/-! ### What `sansCoh` still holds -/

theorem State.part_of_sansCoh {s t : State} (h : t.sansCoh = s.sansCoh) : t.part = s.part := by
  have q := congrArg (fun x : State => x.part) h
  exact q
theorem State.cores_of_sansCoh {s t : State} (h : t.sansCoh = s.sansCoh) : t.cores = s.cores := by
  have q := congrArg (fun x : State => x.cores) h
  exact q
theorem State.copies_of_sansCoh {s t : State} (h : t.sansCoh = s.sansCoh) : t.copies = s.copies := by
  have q := congrArg (fun x : State => x.copies) h
  exact q
theorem State.xlat_of_sansCoh {s t : State} (h : t.sansCoh = s.sansCoh) : t.xlat = s.xlat := by
  have q := congrArg (fun x : State => x.xlat) h
  exact q
theorem State.tqe_of_sansCoh {s t : State} (h : t.sansCoh = s.sansCoh) : t.tqe = s.tqe := by
  have q := congrArg (fun x : State => x.tqe) h
  exact q
theorem State.net_of_sansCoh {s t : State} (h : t.sansCoh = s.sansCoh) : t.net = s.net := by
  have q := congrArg (fun x : State => x.net) h
  exact q
theorem State.fe_of_sansCoh {s t : State} (h : t.sansCoh = s.sansCoh) : t.fe = s.fe := by
  have q := congrArg (fun x : State => x.fe) h
  exact q
theorem State.mgmt_of_sansCoh {s t : State} (h : t.sansCoh = s.sansCoh) : t.mgmt = s.mgmt := by
  have q := congrArg (fun x : State => x.mgmt) h
  exact q
theorem State.turns_of_sansCoh {s t : State} (h : t.sansCoh = s.sansCoh) : t.turns = s.turns := by
  have q := congrArg (fun x : State => x.turns) h
  exact q
theorem State.cur_of_sansCoh {s t : State} (h : t.sansCoh = s.sansCoh) : t.cur = s.cur := by
  have q := congrArg (fun x : State => x.cur) h
  exact q
theorem State.fire_of_sansCoh {s t : State} (h : t.sansCoh = s.sansCoh) : t.fire = s.fire := by
  have q := congrArg (fun x : State => x.fire) h
  exact q
theorem State.ev_of_sansCoh {s t : State} (h : t.sansCoh = s.sansCoh) : t.ev = s.ev := by
  have q := congrArg (fun x : State => x.ev) h
  exact q
theorem State.ilen_of_sansCoh {s t : State} (h : t.sansCoh = s.sansCoh) : t.ilen = s.ilen := by
  have q := congrArg (fun x : State => x.ilen) h
  exact q
theorem State.regions_of_sansCoh {s t : State} (h : t.sansCoh = s.sansCoh) : t.rounds.regions = s.rounds.regions := by
  have q := congrArg (fun x : State => x.rounds.regions) h
  exact q
theorem State.parked_of_sansCoh {s t : State} (h : t.sansCoh = s.sansCoh) : t.rounds.parked = s.rounds.parked := by
  have q := congrArg (fun x : State => x.rounds.parked) h
  exact q

theorem lookup_map_snd {α β : Type} (g : α → β) (t : Tab α) (k : Nat) :
    List.lookup k (t.map fun e => (e.1, g e.2)) = (t.lookup k).map g := by
  induction t with
  | nil => rfl
  | cons e r ih =>
    obtain ⟨k', v⟩ := e
    simp only [List.map, List.lookup]
    split <;> simp [ih]

theorem State.sansCoh_hart (s : State) (h : Nat) : s.sansCoh.hart h = (s.hart h).sansResv := by
  unfold State.hart tget State.sansCoh
  simp only [lookup_map_snd]
  cases List.lookup h s.harts <;> rfl

/-- A hart keeps everything but its reservation. -/
theorem State.hart_of_sansCoh {s t : State} (h : t.sansCoh = s.sansCoh) (k : Nat) :
    (t.hart k).sansResv = (s.hart k).sansResv := by
  rw [← State.sansCoh_hart, ← State.sansCoh_hart, h]
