-- ==== Sys2Proof/Laws/Access.lean ====
section
/-! SUPPORT. What translations, scalar accesses and firings can do: a translation changes cached translations and coherence
alone, an access that succeeds goes on with its bytes, a firing whose operands are there runs its body. -/

namespace Sys2Proof.Machine

/-! ### Translation -/

/-- A state without coherence and cached translations. -/
def State.sansTlb (s : State) : State := { s.sansCoh with xlat := { s.xlat with tlb := [] } }

/-- Two states differ by coherence and cached translations alone; canonical memory stays so. -/
def State.TlbKeeps (s t : State) : Prop :=
  t.sansTlb = s.sansTlb ∧ (Memory.wf s.mem = true → Memory.wf t.mem = true)

theorem State.TlbKeeps.refl (s : State) : s.TlbKeeps s := ⟨rfl, id⟩

theorem State.TlbKeeps.trans {s t u : State} (h : s.TlbKeeps t) (k : t.TlbKeeps u) : s.TlbKeeps u :=
  ⟨k.1.trans h.1, fun w => k.2 (h.2 w)⟩

/-- What keeps all but coherence keeps all but coherence and translations. -/
theorem State.CohKeeps.tlb {s t : State} (h : s.CohKeeps t) : s.TlbKeeps t := by
  refine ⟨?_, h.2⟩
  unfold State.sansTlb
  rw [State.xlat_of_sansCoh h.1, h.1]

theorem State.keeps_tlb (s : State) (l : List Tlb) : s.TlbKeeps { s with xlat := { s.xlat with tlb := l } } := ⟨rfl, id⟩

theorem State.tqe_of_sansTlb {s t : State} (h : t.sansTlb = s.sansTlb) : t.tqe = s.tqe := by
  have q := congrArg (fun x : State => x.tqe) h
  exact q
theorem State.net_of_sansTlb {s t : State} (h : t.sansTlb = s.sansTlb) : t.net = s.net := by
  have q := congrArg (fun x : State => x.net) h
  exact q
theorem State.cores_of_sansTlb {s t : State} (h : t.sansTlb = s.sansTlb) : t.cores = s.cores := by
  have q := congrArg (fun x : State => x.cores) h
  exact q
theorem State.copies_of_sansTlb {s t : State} (h : t.sansTlb = s.sansTlb) : t.copies = s.copies := by
  have q := congrArg (fun x : State => x.copies) h
  exact q
theorem State.cur_of_sansTlb {s t : State} (h : t.sansTlb = s.sansTlb) : t.cur = s.cur := by
  have q := congrArg (fun x : State => x.cur) h
  exact q
theorem State.part_of_sansTlb {s t : State} (h : t.sansTlb = s.sansTlb) : t.part = s.part := by
  have q := congrArg (fun x : State => x.part) h
  exact q
theorem State.ctx_of_sansTlb {s t : State} (h : t.sansTlb = s.sansTlb) : t.xlat.ctx = s.xlat.ctx := by
  have q := congrArg (fun x : State => x.xlat.ctx) h
  exact q

/-- A hart keeps everything but its reservation. -/
theorem State.hart_of_sansTlb {s t : State} (h : t.sansTlb = s.sansTlb) (k : Nat) :
    (t.hart k).sansResv = (s.hart k).sansResv := by
  have q := congrArg (fun x : State => x.hart k) h
  have e : ∀ u : State, u.sansTlb.hart k = u.sansCoh.hart k := fun _ => rfl
  simp only [e, State.sansCoh_hart] at q
  exact q

/-- A result that is the state unchanged keeps. -/
theorem State.TlbKeeps.pair {α : Type} {s t : State} {r : α} (h : s.TlbKeeps t) : s.TlbKeeps (t, r).1 := h

theorem State.keeps_walk (hdm : Option Nat) (u : Nat) (tag : Tag) (va : Nat) (i table : Nat) (s : State) :
    s.TlbKeeps (State.walk hdm u tag va i table s).1 := by
  induction i generalizing table s with
  | zero => exact .refl s
  | succ i ih =>
    unfold State.walk
    simp only
    split
    · exact ih _ s
    · split
      · exact .refl s
      · have h : s.TlbKeeps (s.loadLines noNode (table + bits va (12 + 9 * i) 9 * 8) 8) := (s.keeps_loadLines _ _ _).tlb
        revert h
        generalize s.loadLines noNode (table + bits va (12 + 9 * i) 9 * 8) 8 = t
        intro h
        split
        · exact h
        · split
          · split
            · exact h
            · split
              · split
                · split <;> exact h
                · exact h
              · split
                · exact h
                · split <;> exact h
          · split
            · exact h
            · split
              · exact h
              · exact (h.trans (State.keeps_tlb _ _)).trans (ih _ _)

theorem State.keeps_walkFor (s : State) (cx : Cx) (acc : Acc) (va root : Nat) (hdm : Option Nat) :
    s.TlbKeeps (s.walkFor cx acc va root hdm).1 := by
  unfold State.walkFor
  simp only
  have h := State.keeps_walk hdm (unitWalker (unitDie cx.unit)) cx.tag va 5 root s
  split
  · rename_i e; rw [e] at h; exact h
  · rename_i e; rw [e] at h; exact h
  · rename_i e
    rw [e] at h
    split
    · exact h
    · split
      · refine h.trans (.trans ?_ (State.keeps_tlb _ _))
        generalize (_ ||| 0x40 ||| (if acc = .store then 0x80 else 0) : Nat) = want
        split
        · exact .refl _
        · exact (State.keeps_atomicAt _ _ _ _ _ _ _).tlb
      · exact h

/-- A translation changes coherence and cached translations alone. -/
theorem State.keeps_xlate (s : State) (cx : Cx) (acc : Acc) (va : Word) : s.TlbKeeps (s.xlate cx acc va).1 := by
  unfold State.xlate
  simp only
  split
  · exact .refl s
  · split
    · exact .refl s
    · exact .refl s
    · split
      · exact .refl s
      · split
        · split
          · exact .refl s
          · exact s.keeps_tlb _
        · exact s.keeps_walkFor _ _ _ _ _

theorem State.keeps_xlateRange (s : State) (cx : Cx) (acc : Acc) (va : Word) (len : Nat) :
    s.TlbKeeps (s.xlateRange cx acc va len).1 := by
  unfold State.xlateRange
  have h := s.keeps_xlate cx acc va
  split
  · rename_i t loc e
    rw [e] at h
    split
    · exact h
    · have k := t.keeps_xlate cx acc (va + BitVec.ofNat 64 (len - 1))
      split
      · rename_i e'; rw [e'] at k; exact h.trans k
      · rename_i e'; rw [e'] at k; exact h.trans k
  · exact h

theorem State.keeps_xlatePages (cx : Cx) (acc : Acc) (k : Nat) (va : Word) (len : Nat) (s : State) :
    s.TlbKeeps (State.xlatePages cx acc k va len s).1 := by
  induction k generalizing va len s with
  | zero => exact .refl s
  | succ k ih =>
    unfold State.xlatePages
    split
    · exact .refl s
    · simp only
      have h := s.keeps_xlateRange cx acc va (Nat.min len (4096 - va.toNat % 4096))
      split
      · rename_i t loc e
        rw [e] at h
        have h2 := ih (va + BitVec.ofNat 64 (Nat.min len (4096 - va.toNat % 4096))) (len - Nat.min len (4096 - va.toNat % 4096)) t
        split
        · rename_i e'; rw [e'] at h2; exact h.trans h2
        · exact h.trans h2
      · rename_i e; rw [e] at h; exact h

theorem State.keeps_xlateAll (s : State) (cx : Cx) (acc : Acc) (va : Word) (len : Nat) :
    s.TlbKeeps (s.xlateAll cx acc va len).1 := State.keeps_xlatePages cx acc _ va len s

/-! ### Error records and traps keep memory canonical -/

theorem wf_ite {c : Prop} [Decidable c] {s t : State} (hs : Memory.wf s.mem = true) (ht : Memory.wf t.mem = true) :
    Memory.wf (if c then s else t).mem = true := by
  split
  · exact hs
  · exact ht

theorem State.hostEvent_wf (s : State) (c d q e : Nat) (b : Bool) (h : Memory.wf s.mem = true) :
    Memory.wf (s.hostEvent c d q e b).mem = true := by
  unfold State.hostEvent
  extract_lets base n wrn rdn a r s'
  have k : Memory.wf s'.mem = true := by
    refine wf_ite h (wf_ite ?_ ?_)
    · dsimp only
      exact memPutNat_wf _ _ _ h
    · dsimp only
      exact memPutNat_wf _ _ _ (memPut_wf _ _ h)
  exact wf_ite k k

theorem State.errorRecord_wf (s : State) (e : Err) (h : Memory.wf s.mem = true) : Memory.wf (s.errorRecord e).mem = true := by
  unfold State.errorRecord
  extract_lets n a r m s1
  clear_value a r m
  have k : Memory.wf s1.mem = true := memPut_wf r a h
  clear_value s1
  split
  · exact State.hostEvent_wf _ _ _ _ _ _ k
  · exact k

theorem State.hostNote_wf (s : State) (c d e : Nat) (b : Bool) (h : Memory.wf s.mem = true) :
    Memory.wf (s.hostNote c d e b).mem = true := State.hostEvent_wf _ _ _ _ _ _ h

theorem State.askHard_mem (s : State) (h c : Nat) : (s.askHard h c).mem = s.mem := by
  unfold State.askHard
  split <;> rfl

theorem State.quarantine_wf (s : State) (ci why : Nat) (but : Option Nat) (h : Memory.wf s.mem = true) :
    Memory.wf (s.quarantine ci why but).mem = true := by
  unfold State.quarantine
  extract_lets s1 s2
  refine State.errorRecord_wf _ _ ?_
  have k : ∀ (l : List Nat) (u : State), (l.foldl (fun s h => s.askHard h 4) u).mem = u.mem := by
    intro l
    induction l with
    | nil => intro u; rfl
    | cons a l ih => intro u; rw [List.foldl_cons, ih, State.askHard_mem]
  rw [k]
  exact h

/-- Taking an exception keeps memory canonical. -/
theorem State.exceptAt_wf (s : State) (k c : Nat) (v : Word) (h : Memory.wf s.mem = true) :
    Memory.wf (s.exceptAt k c v).mem = true := by
  unfold State.exceptAt
  extract_lets t
  split
  · exact State.quarantine_wf _ _ _ _ (State.hostNote_wf _ _ _ _ _ h)
  · exact h

theorem State.except_wf (s : State) (c : Nat) (v : Word) (h : Memory.wf s.mem = true) : Memory.wf (s.except c v).mem = true :=
  s.exceptAt_wf s.cur c v h

/-! ### Scalar accesses -/

/-- Without buffered stores a load reads what memory gives. -/
theorem State.sbufOver_nil {s : State} (h : s.me.sbuf = []) (loc : Nat) (bs : List Byte) : s.sbufOver loc bs = bs := by
  simp [State.sbufOver, h]

/-- With an empty store buffer and a turn that leaves nothing there, a scalar store is performed at once. -/
theorem State.scalarPut_now {s : State} (hl : s.lazy = false) (hb : s.me.sbuf = []) (loc : Nat) (bs : List Byte) :
    s.scalarPut loc bs = s.store (nodeOf s.myCore) loc bs := by
  have hd : s.drain s.cur = s := by
    have e : (s.hart s.cur).sbuf = [] := hb
    simp [State.drain, e]
  simp [State.scalarPut, hl, hd, hb]

/-- A scalar load whose translation succeeds and whose data is sound goes on with the bytes of its location. -/
theorem State.scalarRead_ok {s s1 : State} {va : Word} {n loc : Nat} {k : State → List Byte → Out}
    (ha : ¬(va.toNat % n ≠ 0 ∧ 4096 < va.toNat % 4096 + n))
    (hx : s.xlateRange (s.dataCx s.cur) .load va n = (s1, .ok loc))
    (hs : s1.stuck (hartDie s1.cur) loc n = false)
    (hp : (s1.loadLines (nodeOf s1.myCore) loc n).poisoned loc n = false) :
    s.scalarRead va n k = k (s1.loadLines (nodeOf s1.myCore) loc n)
      ((s1.loadLines (nodeOf s1.myCore) loc n).sbufOver loc ((s1.loadLines (nodeOf s1.myCore) loc n).peek loc n)) := by
  unfold State.scalarRead
  rw [if_neg ha, hx]
  simp [State.linked, hs, hp]

/-- A misaligned scalar load across a page traps with no byte accessed. -/
theorem State.scalarRead_misaligned {s : State} {va : Word} {n : Nat} {k : State → List Byte → Out}
    (ha : va.toNat % n ≠ 0 ∧ 4096 < va.toNat % 4096 + n) : s.scalarRead va n k = .next (s.except 4 va) := by
  unfold State.scalarRead
  rw [if_pos ha]

/-- A scalar store whose translation succeeds goes on with the bytes stored. -/
theorem State.scalarWrite_ok {s s1 : State} {va : Word} {bs : List Byte} {loc : Nat} {k : State → Out}
    (ha : ¬(va.toNat % bs.length ≠ 0 ∧ 4096 < va.toNat % 4096 + bs.length))
    (hx : s.xlateRange (s.dataCx s.cur) .store va bs.length = (s1, .ok loc))
    (hs : s1.stuck (hartDie s1.cur) loc bs.length = false) :
    s.scalarWrite va bs k = k (s1.scalarPut loc bs) := by
  unfold State.scalarWrite
  simp only
  rw [if_neg ha, hx]
  simp [State.linked, hs]

/-- A misaligned scalar store across a page traps with no byte accessed. -/
theorem State.scalarWrite_misaligned {s : State} {va : Word} {bs : List Byte} {k : State → Out}
    (ha : va.toNat % bs.length ≠ 0 ∧ 4096 < va.toNat % 4096 + bs.length) : s.scalarWrite va bs k = .next (s.except 6 va) := by
  unfold State.scalarWrite
  simp only
  rw [if_pos ha]

/-! ### Firings -/

/-- The groups for which a firing runs. -/
def State.firedGroups (s : State) (whole : Biq → Nat → Bool) (h : Nat) (b : Biq) (id : Nat) : List Nat :=
  if whole b id then s.groups h b else s.grp

/-- A firing whose operands are there for its groups runs its body. -/
theorem State.fireWith_ready {s : State} {h i id : Nat} {b : Biq} {whole : Biq → Nat → Bool} {pm : BitVec 2} {need : List Nat}
    {k : Nat → Nat → Nat → Biq → List Nat → Out} (hf : s.fire = (h, i, id)) (he : s.entry h i = some b)
    (hc : b.canFire (s.groups h b) (s.firedGroups whole h b id) id (if pm = 0 then need else 3 :: need) = true) :
    s.fireWith whole pm need k = k h i id b (s.firedGroups whole h b id) := by
  unfold State.fireWith
  rw [hf]
  unfold State.firedGroups at hc ⊢
  simp only [he, hc]
  rfl

/-- A firing either runs its body or leaves the state as it is. -/
theorem State.fireWith_cases (s : State) (whole : Biq → Nat → Bool) (pm : BitVec 2) (need : List Nat)
    (k : Nat → Nat → Nat → Biq → List Nat → Out) :
    s.fireWith whole pm need k = .next s ∨ ∃ h i id b g, s.fire = (h, i, id) ∧ s.entry h i = some b ∧
      s.fireWith whole pm need k = k h i id b g := by
  unfold State.fireWith
  rcases hf : s.fire with ⟨h, i, id⟩
  simp only
  cases he : s.entry h i with
  | none => exact .inl rfl
  | some b =>
    simp only
    generalize (if whole b id then s.groups h b else s.grp) = g
    by_cases hc : b.canFire (s.groups h b) g id (if pm = 0 then need else 3 :: need) = true
    all_goals simp only [hc]
    · exact .inr ⟨h, i, id, b, g, rfl, he, rfl⟩
    · exact .inl rfl

@[simp] theorem State.setEntry_mem (s : State) (h i : Nat) (b : Biq) : (s.setEntry h i b).mem = s.mem := rfl
@[simp] theorem State.setEntry_cores (s : State) (h i : Nat) (b : Biq) : (s.setEntry h i b).cores = s.cores := rfl
@[simp] theorem State.setEntry_tqe (s : State) (h i : Nat) (b : Biq) : (s.setEntry h i b).tqe = s.tqe := rfl
@[simp] theorem State.setEntry_agenda (s : State) (h i : Nat) (b : Biq) : (s.setEntry h i b).agenda = s.agenda := rfl

/-- Putting an entry back changes nothing of its hart but the queue. -/
@[simp] theorem State.hart_setEntry_self (s : State) (h i : Nat) (b : Biq) :
    (s.setEntry h i b).hart h = { s.hart h with biq := (s.hart h).biq.set i b } := by
  simp [State.setEntry]

theorem State.hart_setEntry_ne (s : State) {h j : Nat} (i : Nat) (b : Biq) (hj : j ≠ h) :
    (s.setEntry h i b).hart j = s.hart j := s.hart_modHart_ne _ hj

end Sys2Proof.Machine
end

****

### Task objective
I need every line of the data that has the word "part"; please list them.

### Task result
theorem State.part_of_sansCoh {s t : State} (h : t.sansCoh = s.sansCoh) : t.part = s.part := by
  have q := congrArg (fun x : State => x.part) h
theorem State.part_of_sansTlb {s t : State} (h : t.sansTlb = s.sansTlb) : t.part = s.part := by
  have q := congrArg (fun x : State => x.part) h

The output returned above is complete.